The problem is that current employers have created a false equivalency between computer science and coding. This is why the design of a CS program matters. Degrees that focus narrowly on coding risk leaving graduates exposed to job insecurity. A better approach is to combine a broad foundation across computing with the chance to go deep in a field where demand will last, like AI, wireless, cybersecurity, quantum computing and others. At Syracuse University, students have the full range of computer science at their fingertips with the opportunity to explore one of these high-impact areas. This breadth gives them flexibility. The depth gives them an edge.
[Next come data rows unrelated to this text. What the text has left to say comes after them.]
-- ==== Sys2Proof/Laws/KeepSteps.lean ====
section
/-!
SUPPORT. What the operations of Machine/Steps.lean keep.
-/

set_option Elab.async false

namespace Sys2Proof.Laws

open Sys2Proof.Machine

theorem State_mapRunning_good {q : Kept} {s : State} (core : Nat) (slot : Nat) (f : Running → Running) (h : Good q s) (w_work : q.keep .work = false := by assumption) : Good q (Sys2Proof.Machine.State.mapRunning s core slot f) := by
  unfold Sys2Proof.Machine.State.mapRunning
  repeat' first
    | with_reducible assumption
    | with_reducible apply goodO_next
    | intro _
    | with_reducible apply State_setRunning_good
    | with_reducible apply good_foldl
    | with_reducible apply good_foldl_fst
    | split

theorem State_setEntry_good {q : Kept} {s : State} (core : Nat) (slot : Nat) (e : Entry) (h : Good q s) (w_work : q.keep .work = false := by assumption) : Good q (Sys2Proof.Machine.State.setEntry s core slot e) := by
  unfold Sys2Proof.Machine.State.setEntry
  repeat' first
    | with_reducible assumption
    | with_reducible apply goodO_next
    | intro _
    | with_reducible apply State_mapRunning_good

theorem State_rehome_good {q : Kept} {s : State} (core : Nat) (h : Good q s) (w_work : q.keep .work = false := by assumption) : Good q (Sys2Proof.Machine.State.rehome s core) := by
  unfold Sys2Proof.Machine.State.rehome
  repeat' first
    | with_reducible assumption
    | with_reducible apply goodO_next
    | intro _
    | with_reducible apply State_mapRunning_good
    | with_reducible apply good_foldl

theorem State_slotRefresh_good {q : Kept} {s : State} (core : Nat) (slot : Nat) (h : Good q s) (w_regs : q.keep .regs = false := by assumption) : Good q (Sys2Proof.Machine.State.slotRefresh s core slot) := by
  unfold Sys2Proof.Machine.State.slotRefresh
  repeat' first
    | with_reducible assumption
    | with_reducible apply goodO_next
    | intro _
    | with_reducible apply State_set_good
    | with_reducible apply good_foldl
    | with_reducible apply good_foldl_fst
    | split

theorem State_taskEnds_good {q : Kept} {s : State} (core : Nat) (slot : Nat) (r : Running) (st : Status) (f : Option StepFail) (h : Good q s) (w_regs : q.keep .regs = false := by assumption) (w_pages : q.keep .pages = false := by assumption) (w_msgs : q.keep .msgs = false := by assumption) (w_work : q.keep .work = false := by assumption) (w_link : q.keep .link = false := by assumption) (w_freeCtr : q.keep .freeCtr = false := by assumption) : Good q (Sys2Proof.Machine.State.taskEnds s core slot r st f) := by
  unfold Sys2Proof.Machine.State.taskEnds
  repeat' first
    | with_reducible assumption
    | with_reducible apply goodO_next
    | intro _
    | with_reducible apply State_slotRefresh_good
    | with_reducible apply State_taskFail_good
    | with_reducible apply State_setRunning_good
    | with_reducible apply State_flowEnds_good
    | with_reducible apply State_drawFree_good
    | with_reducible apply State_set_good
    | with_reducible apply good_foldl
    | with_reducible apply good_foldl_fst
    | split

theorem State_endCheck_good {q : Kept} {s : State} (core : Nat) (slot : Nat) (h : Good q s) (w_regs : q.keep .regs = false := by assumption) (w_pages : q.keep .pages = false := by assumption) (w_msgs : q.keep .msgs = false := by assumption) (w_work : q.keep .work = false := by assumption) (w_link : q.keep .link = false := by assumption) (w_freeCtr : q.keep .freeCtr = false := by assumption) : Good q (Sys2Proof.Machine.State.endCheck s core slot) := by
  unfold Sys2Proof.Machine.State.endCheck
  repeat' first
    | with_reducible assumption
    | with_reducible apply goodO_next
    | intro _
    | with_reducible apply State_taskEnds_good
    | with_reducible apply State_slotRefresh_good
    | with_reducible apply good_foldl
    | with_reducible apply good_foldl_fst
    | split

theorem State_countArrays_good {q : Kept} {s : State} (core : Nat) (e : Entry) (m : MatmulStep) (stop : Option StepPos) (h : Good q s) (w_regs : q.keep .regs = false := by assumption) : Good q (Sys2Proof.Machine.State.countArrays s core e m stop) := by
  unfold Sys2Proof.Machine.State.countArrays
  repeat' first
    | with_reducible assumption
    | with_reducible apply goodO_next
    | intro _
    | with_reducible apply State_add_good
    | with_reducible apply good_foldl

theorem State_countStep_good {q : Kept} {s : State} (core : Nat) (e : Entry) (stop : Option StepPos) (h : Good q s) (w_regs : q.keep .regs = false := by assumption) : Good q (Sys2Proof.Machine.State.countStep s core e stop) := by
  unfold Sys2Proof.Machine.State.countStep
  repeat' first
    | with_reducible assumption
    | with_reducible apply goodO_next
    | intro _
    | with_reducible apply State_add_good
    | with_reducible apply State_countArrays_good
    | with_reducible apply good_foldl
    | with_reducible apply good_foldl_fst
    | split

theorem State_countAbandoned_good {q : Kept} {s : State} (core : Nat) (e : Entry) (h : Good q s) (w_regs : q.keep .regs = false := by assumption) (w_freeCtr : q.keep .freeCtr = false := by assumption) : Good q (Sys2Proof.Machine.State.countAbandoned s core e) := by
  unfold Sys2Proof.Machine.State.countAbandoned
  repeat' first
    | with_reducible assumption
    | with_reducible apply goodO_next
    | intro _
    | with_reducible apply State_add_good
    | with_reducible apply State_drawFree_good
    | with_reducible apply good_foldl
    | with_reducible apply good_foldl_fst
    | split

theorem State_abandonClaims_good {q : Kept} {s : State} (core : Nat) (e : Entry) (h : Good q s) (w_mem : q.keep .mem = false := by assumption) : Good q (Sys2Proof.Machine.State.abandonClaims s core e) := by
  unfold Sys2Proof.Machine.State.abandonClaims
  repeat' first
    | with_reducible assumption
    | with_reducible apply goodO_next
    | intro _
    | with_reducible apply State_dropClaims_good
    | with_reducible apply good_foldl
    | with_reducible apply good_foldl_fst
    | split

theorem State_countLost_good {q : Kept} {s : State} (core : Nat) (l : List Entry) (h : Good q s) (w_regs : q.keep .regs = false := by assumption) (w_mem : q.keep .mem = false := by assumption) (w_freeCtr : q.keep .freeCtr = false := by assumption) : Good q (Sys2Proof.Machine.State.countLost s core l) := by
  unfold Sys2Proof.Machine.State.countLost
  repeat' first
    | with_reducible assumption
    | with_reducible apply goodO_next
    | intro _
    | with_reducible apply State_abandonClaims_good
    | with_reducible apply State_countAbandoned_good
    | with_reducible apply good_foldl

theorem State_stepDone_good {q : Kept} {s : State} (core : Nat) (slot : Nat) (r : Running) (e : Entry) (st : Status) (h : Good q s) (w_regs : q.keep .regs = false := by assumption) (w_pages : q.keep .pages = false := by assumption) (w_msgs : q.keep .msgs = false := by assumption) (w_mem : q.keep .mem = false := by assumption) (w_sync : q.keep .sync = false := by assumption) (w_work : q.keep .work = false := by assumption) (w_link : q.keep .link = false := by assumption) (w_freeCtr : q.keep .freeCtr = false := by assumption) : Good q (Sys2Proof.Machine.State.stepDone s core slot r e st) := by
  unfold Sys2Proof.Machine.State.stepDone
  repeat' first
    | with_reducible assumption
    | with_reducible apply goodO_next
    | intro _
    | with_reducible apply State_countLost_good
    | with_reducible apply State_abandonClaims_good
    | with_reducible apply State_countStep_good
    | with_reducible apply State_endCheck_good
    | with_reducible apply State_mapRunning_good
    | with_reducible apply State_addFlags_good
    | with_reducible apply State_ctrOp_good
    | with_reducible apply good_foldl
    | with_reducible apply good_foldl_fst
    | split

theorem State_complete_good {q : Kept} {s : State} (core : Nat) (slot : Nat) (r : Running) (e : Entry) (h : Good q s) (w_regs : q.keep .regs = false := by assumption) (w_pages : q.keep .pages = false := by assumption) (w_msgs : q.keep .msgs = false := by assumption) (w_host : q.keep .host = false := by assumption) (w_faultLog : q.keep .faultLog = false := by assumption) (w_ws : q.keep .ws = false := by assumption) (w_act : q.keep .act = false := by assumption) (w_hbm : q.keep .hbm = false := by assumption) (w_caches : q.keep .caches = false := by assumption) (w_mem : q.keep .mem = false := by assumption) (w_sync : q.keep .sync = false := by assumption) (w_work : q.keep .work = false := by assumption) (w_link : q.keep .link = false := by assumption) (w_freeCtr : q.keep .freeCtr = false := by assumption) : Good q (Sys2Proof.Machine.State.complete s core slot r e) := by
  unfold Sys2Proof.Machine.State.complete
  repeat' first
    | with_reducible assumption
    | with_reducible apply goodO_next
    | intro _
    | with_reducible apply State_hostReadStart_good
    | with_reducible apply State_writeAll_good
    | with_reducible apply State_setEntry_good
    | with_reducible apply State_stepDone_good
    | with_reducible apply good_foldl
    | with_reducible apply good_foldl_fst
    | split
    | with_reducible refine good_fst (by assumption) ?_
    | with_reducible refine good_snd (by assumption) ?_
    | with_reducible refine good_snd2 (by assumption) ?_
    | dsimp only

theorem State_tryComplete_good {q : Kept} {s : State} (core : Nat) (slot : Nat) (seq : Nat) (h : Good q s) (w_regs : q.keep .regs = false := by assumption) (w_pages : q.keep .pages = false := by assumption) (w_msgs : q.keep .msgs = false := by assumption) (w_host : q.keep .host = false := by assumption) (w_faultLog : q.keep .faultLog = false := by assumption) (w_ws : q.keep .ws = false := by assumption) (w_act : q.keep .act = false := by assumption) (w_hbm : q.keep .hbm = false := by assumption) (w_caches : q.keep .caches = false := by assumption) (w_mem : q.keep .mem = false := by assumption) (w_sync : q.keep .sync = false := by assumption) (w_work : q.keep .work = false := by assumption) (w_link : q.keep .link = false := by assumption) (w_freeCtr : q.keep .freeCtr = false := by assumption) : Good q (Sys2Proof.Machine.State.tryComplete s core slot seq) := by
  unfold Sys2Proof.Machine.State.tryComplete
  repeat' first
    | with_reducible assumption
    | with_reducible apply goodO_next
    | intro _
    | with_reducible apply State_complete_good
    | with_reducible apply good_foldl
    | with_reducible apply good_foldl_fst
    | split

theorem State_ran_good {q : Kept} {s : State} (core : Nat) (slot : Nat) (e : Entry) (st : Status) (flags : Nat) (ws : List (Nat × Nat × List Byte)) (h : Good q s) (w_work : q.keep .work = false := by assumption) : Good q (Sys2Proof.Machine.State.ran s core slot e st flags ws) := by
  unfold Sys2Proof.Machine.State.ran
  repeat' first
    | with_reducible assumption
    | with_reducible apply goodO_next
    | intro _
    | with_reducible apply State_setEntry_good

theorem State_blockStep_good {q : Kept} {s : State} (core : Nat) (slot : Nat) (e : Entry) (h : Good q s) (w_work : q.keep .work = false := by assumption) : Good q (Sys2Proof.Machine.State.blockStep s core slot e) := by
  unfold Sys2Proof.Machine.State.blockStep
  repeat' first
    | with_reducible assumption
    | with_reducible apply goodO_next
    | intro _
    | with_reducible apply State_setEntry_good

theorem State_copied_good {q : Kept} {s : State} (core : Nat) (slot : Nat) (e : Entry) (rows : List (List Byte)) (h : Good q s) (w_work : q.keep .work = false := by assumption) : Good q (Sys2Proof.Machine.State.copied s core slot e rows) := by
  unfold Sys2Proof.Machine.State.copied
  repeat' first
    | with_reducible assumption
    | with_reducible apply goodO_next
    | intro _
    | with_reducible apply State_ran_good
    | with_reducible apply good_foldl
    | with_reducible apply good_foldl_fst
    | split

theorem State_copyStep_good {q : Kept} {s : State} (core : Nat) (slot : Nat) (r : Running) (e : Entry) (h : Good q s) (w_regs : q.keep .regs = false := by assumption) (w_pages : q.keep .pages = false := by assumption) (w_msgs : q.keep .msgs = false := by assumption) (w_faultLog : q.keep .faultLog = false := by assumption) (w_hbm : q.keep .hbm = false := by assumption) (w_caches : q.keep .caches = false := by assumption) (w_mem : q.keep .mem = false := by assumption) (w_work : q.keep .work = false := by assumption) (w_freeCtr : q.keep .freeCtr = false := by assumption) : Good q (Sys2Proof.Machine.State.copyStep s core slot r e) := by
  unfold Sys2Proof.Machine.State.copyStep
  repeat' first
    | with_reducible assumption
    | with_reducible apply goodO_next
    | intro _
    | with_reducible apply State_copied_good
    | with_reducible apply State_ran_good
    | with_reducible apply State_readOperands_good
    | with_reducible apply good_foldl
    | with_reducible apply good_foldl_fst
    | split
    | with_reducible refine good_fst (by assumption) ?_

theorem State_nextHostRow_good {q : Kept} {s : State} (core : Nat) (slot : Nat) (r : Running) (e : Entry) (h : Good q s) (w_regs : q.keep .regs = false := by assumption) (w_pages : q.keep .pages = false := by assumption) (w_msgs : q.keep .msgs = false := by assumption) (w_host : q.keep .host = false := by assumption) (w_work : q.keep .work = false := by assumption) (w_freeCtr : q.keep .freeCtr = false := by assumption) : Good q (Sys2Proof.Machine.State.nextHostRow s core slot r e) := by
  unfold Sys2Proof.Machine.State.nextHostRow
  repeat' first
    | with_reducible assumption
    | with_reducible apply goodO_next
    | intro _
    | with_reducible apply State_hostAbort_good
    | with_reducible apply State_hostReadStart_good
    | with_reducible apply State_ran_good
    | with_reducible apply good_foldl
    | with_reducible apply good_foldl_fst
    | split
    | with_reducible refine good_fst (by assumption) ?_
    | with_reducible refine good_snd (by assumption) ?_
    | with_reducible refine good_snd2 (by assumption) ?_
    | dsimp only

theorem State_hostRow_good {q : Kept} {s : State} (core : Nat) (slot : Nat) (seq : Nat) (row : Option (List Byte)) (h : Good q s) (w_regs : q.keep .regs = false := by assumption) (w_pages : q.keep .pages = false := by assumption) (w_msgs : q.keep .msgs = false := by assumption) (w_host : q.keep .host = false := by assumption) (w_work : q.keep .work = false := by assumption) (w_freeCtr : q.keep .freeCtr = false := by assumption) : Good q (Sys2Proof.Machine.State.hostRow s core slot seq row) := by
  unfold Sys2Proof.Machine.State.hostRow
  repeat' first
    | with_reducible assumption
    | with_reducible apply goodO_next
    | intro _
    | with_reducible apply State_setEntry_good
    | with_reducible apply State_ran_good
    | with_reducible apply State_copied_good
    | with_reducible apply State_nextHostRow_good
    | with_reducible apply good_foldl
    | with_reducible apply good_foldl_fst
    | split
    | with_reducible refine good_fst (by assumption) ?_
    | with_reducible refine good_snd (by assumption) ?_
    | with_reducible refine good_snd2 (by assumption) ?_
    | dsimp only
A good degree program is not just a hedge against automation. It is a way to shape the future. The fundamentals of understanding context, solving problems, and thinking critically still determine who succeeds. “Just learn to code” is not a recipe for career security anymore. You can get that here at Syracuse, or almost anywhere in the country, if you want it. But, that’s not the CS degree we strive for or recommend to our students.  We teach the discipline, for sure, but that’s not our target differentiator. We want our graduates to see a pathway to success through skills like coupling their foundational knowledge with adaptability, continuous learning, and how to see opportunities where others see threats.

The value proposition for computer science has not vanished. It has evolved. It is not something coding bootcamps can replicate, nor is it something AI can replace.  A good CS degree does not just prepare students for the jobs of today, it provides them the skills to be ready for the jobs of tomorrow. A great CS degree prepares their graduates to design the jobs of tomorrow.